WHAT TO WORK ON: Filter the material below so that only lines containing "Prop" remain.

···

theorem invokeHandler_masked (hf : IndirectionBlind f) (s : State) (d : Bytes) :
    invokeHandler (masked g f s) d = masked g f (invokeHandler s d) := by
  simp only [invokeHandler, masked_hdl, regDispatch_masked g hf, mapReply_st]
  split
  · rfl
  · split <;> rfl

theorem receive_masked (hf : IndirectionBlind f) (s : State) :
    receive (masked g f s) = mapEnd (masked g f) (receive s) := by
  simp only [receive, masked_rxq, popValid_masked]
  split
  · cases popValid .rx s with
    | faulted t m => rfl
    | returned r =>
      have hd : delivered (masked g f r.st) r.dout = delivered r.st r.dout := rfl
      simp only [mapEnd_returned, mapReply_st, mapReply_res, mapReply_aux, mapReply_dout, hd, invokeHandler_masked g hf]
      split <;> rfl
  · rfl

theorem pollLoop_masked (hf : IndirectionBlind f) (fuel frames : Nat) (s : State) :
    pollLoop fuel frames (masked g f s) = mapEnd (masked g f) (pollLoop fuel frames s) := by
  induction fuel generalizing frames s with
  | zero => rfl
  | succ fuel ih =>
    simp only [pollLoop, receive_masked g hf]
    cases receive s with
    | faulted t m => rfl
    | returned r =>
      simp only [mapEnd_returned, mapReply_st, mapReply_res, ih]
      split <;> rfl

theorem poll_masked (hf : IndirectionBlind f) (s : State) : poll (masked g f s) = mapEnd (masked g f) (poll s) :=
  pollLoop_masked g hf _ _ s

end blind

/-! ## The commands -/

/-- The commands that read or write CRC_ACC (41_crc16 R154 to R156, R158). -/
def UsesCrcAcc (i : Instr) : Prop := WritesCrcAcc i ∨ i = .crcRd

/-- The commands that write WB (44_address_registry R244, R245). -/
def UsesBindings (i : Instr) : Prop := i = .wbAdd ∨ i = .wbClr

···

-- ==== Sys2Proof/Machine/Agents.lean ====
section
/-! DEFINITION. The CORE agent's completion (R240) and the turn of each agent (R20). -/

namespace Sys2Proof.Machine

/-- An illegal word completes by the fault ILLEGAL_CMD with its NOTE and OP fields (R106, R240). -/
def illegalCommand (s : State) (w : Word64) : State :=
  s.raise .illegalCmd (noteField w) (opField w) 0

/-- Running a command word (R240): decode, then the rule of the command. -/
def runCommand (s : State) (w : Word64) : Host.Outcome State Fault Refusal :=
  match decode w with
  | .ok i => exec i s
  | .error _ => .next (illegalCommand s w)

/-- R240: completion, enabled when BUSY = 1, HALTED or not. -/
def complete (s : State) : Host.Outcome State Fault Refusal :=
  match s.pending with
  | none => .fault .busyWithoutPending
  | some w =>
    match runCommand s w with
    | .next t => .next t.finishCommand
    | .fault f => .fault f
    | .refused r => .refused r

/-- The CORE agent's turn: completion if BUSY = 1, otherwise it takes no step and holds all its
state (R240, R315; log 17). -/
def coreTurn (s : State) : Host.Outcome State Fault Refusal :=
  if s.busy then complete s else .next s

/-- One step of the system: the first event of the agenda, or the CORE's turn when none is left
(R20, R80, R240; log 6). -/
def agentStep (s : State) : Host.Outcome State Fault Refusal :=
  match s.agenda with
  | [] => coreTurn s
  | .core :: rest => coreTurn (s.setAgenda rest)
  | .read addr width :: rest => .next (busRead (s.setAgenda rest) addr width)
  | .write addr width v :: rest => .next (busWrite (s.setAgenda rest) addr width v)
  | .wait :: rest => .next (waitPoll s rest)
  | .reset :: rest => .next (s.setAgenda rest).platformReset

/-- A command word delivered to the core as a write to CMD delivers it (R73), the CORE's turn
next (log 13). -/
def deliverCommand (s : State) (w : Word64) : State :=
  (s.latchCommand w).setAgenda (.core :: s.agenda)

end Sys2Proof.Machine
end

···

RESULT OF THE TASK:
def UsesCrcAcc (i : Instr) : Prop := WritesCrcAcc i ∨ i = .crcRd
def UsesBindings (i : Instr) : Prop := i = .wbAdd ∨ i = .wbClr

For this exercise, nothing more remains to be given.